The other reason is the global reach. Visa and Mastercard each clear in roughly 200 countries and 160 currencies. A U.S. consumer travelling to Europe taps the same card and the same network handles the FX leg invisibly. A FedNow rail or a stablecoin alternative requires a separate cross-border arrangement for that same purchase. The friction is small in the wholesale flow and large in the consumer flow, and the networks own the consumer flow.
The competitive flank that has actually opened is wallet routing. Apple Pay, Google Pay, and Samsung Pay each route the underlying transaction across the existing card networks, but they own the customer relationship and the device-level authorisation. The networks have responded by partnering rather than fighting; the wallets are tokenisation customers of the networks, and the networks earn full interchange on the underlying transaction even when the user-facing experience is wallet-branded. That alignment is the most underappreciated feature of the U.S. payments stack.
It also explains why the wallet companies have not been able to extract a larger share of payment economics over the past decade. They sit on top of the network rather than next to it.
Where the card-network adjacencies are growing
The growth that the major card networks captured during 2025 was not in the core acquiring business; it was in adjacent categories the networks have built or acquired. Visa’s Visa Direct, the push-payment product that competes with FedNow and ACH for small-value payouts, processed about $580 billion in 2025. Mastercard Move, the equivalent product, processed about $410 billion. Both products have grown roughly 30 percent year-on-year, far above the underlying card volume growth.
The other adjacency is fraud and risk technology. Visa’s CyberSource and Mastercard’s Ekata, both acquired in the early 2020s, contributed about $4.2 billion combined in fraud-management revenue during 2025. The growth here is structural: the rise of card-not-present transactions has increased the absolute volume of fraud, and the networks are best positioned to provide the data and tooling that merchants need.
What 2026 will probably reveal about card networks and payment rails U.S.
Three questions will shape the year. First, whether the Credit Card Competition Act passes in 2026. The most likely outcome is no, but with a meaningful narrowing of the margin in the Senate vote, which would set up a more credible path in 2027. Second, whether FedNow grows from roughly $2 billion in average daily value to crossing higher daily benchmarks. Internal Federal Reserve forecasts have January 2027 as the most likely crossing date, which would put 2026 at a steadily accelerating pace. Third, whether the card networks’ stablecoin settlement programmes scale into a meaningful line item or stay supplementary. The trajectory suggests the latter; both networks have positioned stablecoins defensively rather than offensively.
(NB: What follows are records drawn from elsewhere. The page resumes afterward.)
/-- Settles O25: no body of a command raises an `InvariantViolation`: the calls of every parse are legal. -/
theorem noCommandRecordsInvariantViolation : Obligations.NoCommandRecordsInvariantViolation := by
  unfold Obligations.NoCommandRecordsInvariantViolation
  intro i s t space clear run
  have ready := State.inFault_of_status_zero clear
  have zero : statusErr 0 ≠ 2 := by decide
  obtain rfl | ⟨w, rfl⟩ | ⟨_, c, body, command, dispatch, _⟩ := command_cases space
  · rw [exec_clear] at run
    cases run
    exact zero
  · rw [exec_cmdReserved, execCmdReserved_of_not_inFault ready] at run
    cases run
    exact (by decide : statusErr 0x113 ≠ 2)
  · rw [dispatch] at run
    obtain ⟨u, writes, _, rfl⟩ | ⟨r, u, _, _, kind, rfl⟩ := command.cases ready run
    · rw [status_completed clear writes]
      exact zero
    · rw [State.endCall_status, faultEntry_status, statusErr_faultStatus]
      exact kindNumber_ne_two kind

/-! ## How commands end -/

/-- Every cause is one of the eleven. -/
theorem mem_allCauses (c : Cause) : c ∈ allCauses := by cases c <;> decide

/-- The record of a fault is a legal `STATUS`. -/
theorem legalStatus_faultStatus (c : Cause) : legalStatus (faultStatus c) := .inr ⟨c, mem_allCauses c, rfl⟩

/-- The record of a fault puts the block in `FAULT`. -/
theorem inFault_of_status_eq_faultStatus {s : State} {c : Cause} (status : s.status = faultStatus c) :
    s.inFault = true := by
  rw [State.inFault, status, statusState_faultStatus, beq_self_eq_true]

/-- Settles O23: a body whose input is written completes or raises. -/
theorem launchedCommandsEnd : Obligations.LaunchedCommandsEnd := by
  unfold Obligations.LaunchedCommandsEnd
  intro i s space clear noOffset launchable
  have ready := State.inFault_of_status_zero clear
  have faulted : ∀ {t : State} {c : Cause}, t.status = faultStatus c →
      t.status = 0 ∧ t.erroff = 0 ∨ t.inFault = true ∧ legalStatus t.status := fun status =>
    .inr ⟨inFault_of_status_eq_faultStatus status, status ▸ legalStatus_faultStatus _⟩
  obtain rfl | ⟨w, rfl⟩ | ⟨_, c, body, command, dispatch, input⟩ := command_cases space
  · exact ⟨_, exec_clear s, .inl ⟨rfl, rfl⟩⟩
  · rw [exec_cmdReserved, execCmdReserved_of_not_inFault ready]
    exact ⟨_, rfl, faulted faultStatus_illegalCmd.symm⟩
  · obtain ⟨t, run⟩ := command.next ready (input s launchable)
    refine ⟨t, (dispatch s).trans run, ?_⟩
    obtain ⟨u, writes, _, rfl⟩ | ⟨r, u, _, _, _, rfl⟩ := command.cases ready run
    · exact .inl ⟨status_completed clear writes, writes.erroff.trans noOffset⟩
    · exact faulted (faultEntry_status _ r u)

/-- Settles O24: a block read of the input stops at the first cell that nothing has written. -/
theorem unwrittenInputIsRefused : Obligations.UnwrittenInputIsRefused := by
  unfold Obligations.UnwrittenInputIsRefused
  intro s i clear
  have ready := State.inFault_of_status_zero clear
  refine ⟨fun fits first c there => ?hex, fun fits first c there => ?dur, fun fits first c level => ?pay⟩ <;>
    have stops := cellsRead_of_firstUnwritten first
  case hex =>
    obtain rfl | level := List.mem_cons.1 there
    · exact commandBody_decode.refused ready (checkLen_of_le fits) stops
    · obtain ⟨v, parse, blocks, emits, dispatch⟩ := exec_convert_level level
      exact (dispatch s).trans ((emits.commandBody_convert v).refused ready (checkLen_of_le fits) stops)
  case dur =>
    simp only [List.mem_cons, List.not_mem_nil, or_false] at there
    obtain rfl | rfl := there
    · exact commandBody_filter.refused ready (checkLen_of_le fits) stops
    · exact commandBody_pack.refused ready (checkLen_of_le fits) stops
  case pay =>
    obtain ⟨v, parse, blocks, emits, dispatch⟩ := exec_compress_level level
    exact (dispatch s).trans ((emits.commandBody_compress v).refused ready (checkLen_of_le fits) stops)

/-! ## What a command depends on -/

section congr

variable {u u' : State}

/-- The end of a command that completes, as the host sees it, depends on what the host sees. -/
theorem view_completed_congr (same : view u = view u') (c : Running) :
    view ((u.setState stReady).endCall c) = view ((u'.setState stReady).endCall c) := by
  obtain ⟨work, inbox, hostRead, freeCtr, outDraw, rfl⟩ := exists_eq_of_view_eq same
  rfl

/-- So does fault entry. -/
theorem view_faulted_congr (same : view u = view u') (c : Running) (r : Raise) :
    view ((faultEntry (some c) r u).endCall c) = view ((faultEntry (some c) r u').endCall c) := by
  obtain ⟨work, inbox, hostRead, freeCtr, outDraw, rfl⟩ := exists_eq_of_view_eq same
  cases c <;> rfl

end congr

/-- A command whose body looks at what the host sees only. -/
theorem CommandBody.view_congr {α : Type} {c : Running} {body : State → Body α} (command : CommandBody c body)
    {s t : State} (same : view s = view t) : viewOutcome (runCommand c body s) = viewOutcome (runCommand c body t) := by
  have status : s.status = t.status := congrArg HostView.status same
  have busy : view (s.setState stBusy) = view (t.setState stBusy) := by
    obtain ⟨work, inbox, hostRead, freeCtr, outDraw, rfl⟩ := exists_eq_of_view_eq same
    rfl
  have lengths : checkLen c s = checkLen c t := by
    obtain ⟨work, inbox, hostRead, freeCtr, outDraw, rfl⟩ := exists_eq_of_view_eq same
    cases c <;> rfl
  cases fault : s.inFault with
  | true =>
    have faultT : t.inFault = true := by rwa [State.inFault, ← status]
    rw [runCommand_inFault fault, runCommand_inFault faultT]
    exact congrArg Host.Outcome.next same
  | false =>
    have faultT : t.inFault = false := by rwa [State.inFault, ← status]
    cases len : checkLen c s with
    | some r =>
      rw [runCommand_len fault len, runCommand_len faultT (lengths ▸ len)]
      exact congrArg Host.Outcome.next (view_faulted_congr busy c r)
    | none =>
      have bodies := command.congr _ _ busy
      cases run : body (s.setState stBusy) <;> cases runT : body (t.setState stBusy) <;>
        simp only [run, runT, viewBody, Except.ok.injEq, Except.error.injEq, Prod.mk.injEq, reduceCtorEq, false_and,
          Option.some.injEq, true_and] at bodies
      case done.done =>
        rw [runCommand_done fault len run, runCommand_done faultT (lengths ▸ len) runT]
        exact congrArg Host.Outcome.next (view_completed_congr bodies c)
      case raised.raised =>
        obtain ⟨rfl, sameEnd⟩ := bodies
        rw [runCommand_raised fault len run, runCommand_raised faultT (lengths ▸ len) runT]
        exact congrArg Host.Outcome.next (view_faulted_congr sameEnd c _)
      case unwritten.unwritten =>
        obtain ⟨rfl, rfl⟩ := bodies
        rw [runCommand_unwritten fault len run, runCommand_unwritten faultT (lengths ▸ len) runT]

/-- Settles O54: every parse gives the same blocks whatever an earlier command left, and nothing else of it is looked at. -/
theorem commandsDependOnlyOnHostView : Obligations.CommandsDependOnlyOnHostView := by
  unfold Obligations.CommandsDependOnlyOnHostView
  intro i s t space same
  obtain rfl | ⟨w, rfl⟩ | ⟨_, c, body, command, dispatch, _⟩ := command_cases space
  · obtain ⟨work, inbox, hostRead, freeCtr, outDraw, rfl⟩ := exists_eq_of_view_eq same
    rfl
  · obtain ⟨work, inbox, hostRead, freeCtr, outDraw, rfl⟩ := exists_eq_of_view_eq same
    rw [exec_cmdReserved, exec_cmdReserved, execCmdReserved, execCmdReserved]
    show viewOutcome (if s.inFault then _ else _) = viewOutcome (if s.inFault then _ else _)
    split_ifs <;> rfl
  · rw [dispatch, dispatch]
    exact command.view_congr same

end Sys2Proof.Proofs
end

section
/-!
PROOF. What every step keeps: the memory's canonical form and its bounds, and a legal record of a fault (10_state.md R24,
20_memory.md R70, 60_exceptions.md R265).
-/

namespace Sys2Proof.Proofs

open Sys2Proof.Machine Sys2Proof.Safety

/-! ## What a step may do to the memory and to the record of a fault -/

/-- A step leaves the record of a fault alone, clears it, completes a command outside `FAULT`, or records a cause. -/
inductive RecordKept (s t : State) : Prop where
  | alone (status : t.status = s.status) (erroff : t.erroff = s.erroff)
  | cleared (status : t.status = 0) (erroff : t.erroff = 0)
  | completed (ready : s.inFault = false) (status : t.status = withStatusState s.status stReady) (erroff : t.erroff = s.erroff)
  | recorded {c : Cause} (status : t.status = faultStatus c)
What will not happen, at least not in 2026, is a meaningful displacement of the Visa-Mastercard duopoly in U.S. consumer card transactions. The competitive moat is structural and has, if anything, widened during the past three years as the networks absorbed adjacent categories. The conversation in U.S. retail payments will, by the end of 2026, look more like the conversation in 2022: an entrenched duopoly running an extremely profitable business, with a long tail of operational improvements at the margins. The notable difference will be the size of the adjacencies.